Required work: Search each line below for "check", then return the lines where it appears.

Task input:

-- ==== Sys2Proof/Laws/PerInstr.lean ====
section
/-! SUPPORT. Statements made for all instructions, one lemma per constructor of Instr. -/

namespace Sys2Proof.Laws

/-- The fields that encode an instruction pass the check of `WellFormed.lean` (R65, R66). -/
def EncodesWellFormed.Statement (i : Instr) : Prop := (encodeFields i).wellFormed = true

/-- With operands whose headers are addressing modes, only the opcode is left to check. -/
theorem encodeFields_wellFormed {i : Instr} (h : i.opcode.toNat ≤ 6) : EncodesWellFormed.Statement i := by
  simp [EncodesWellFormed.Statement, encodeFields, Fields.wellFormed, Fields.leftHeaderOk, Fields.rightHeaderOk,
    Fields.opcodeOk, headerOk_mode, h]

theorem EncodesWellFormed.pass (left right : Operand) : EncodesWellFormed.Statement (.pass left right) :=
  encodeFields_wellFormed (by simp [Instr.opcode])
theorem EncodesWellFormed.syscall (left right : Operand) : EncodesWellFormed.Statement (.syscall left right) :=
  encodeFields_wellFormed (by simp [Instr.opcode])
theorem EncodesWellFormed.move (left right : Operand) : EncodesWellFormed.Statement (.move left right) :=
  encodeFields_wellFormed (by simp [Instr.opcode])
theorem EncodesWellFormed.add (left right : Operand) : EncodesWellFormed.Statement (.add left right) :=
  encodeFields_wellFormed (by simp [Instr.opcode])
theorem EncodesWellFormed.subtract (left right : Operand) : EncodesWellFormed.Statement (.subtract left right) :=
  encodeFields_wellFormed (by simp [Instr.opcode])
theorem EncodesWellFormed.multiply (left right : Operand) : EncodesWellFormed.Statement (.multiply left right) :=
  encodeFields_wellFormed (by simp [Instr.opcode])
theorem EncodesWellFormed.divide (left right : Operand) : EncodesWellFormed.Statement (.divide left right) :=
  encodeFields_wellFormed (by simp [Instr.opcode])

end Sys2Proof.Laws
end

Task result:
/-- The fields that encode an instruction pass the check of `WellFormed.lean` (R65, R66). -/
/-- With operands whose headers are addressing modes, only the opcode is left to check. -/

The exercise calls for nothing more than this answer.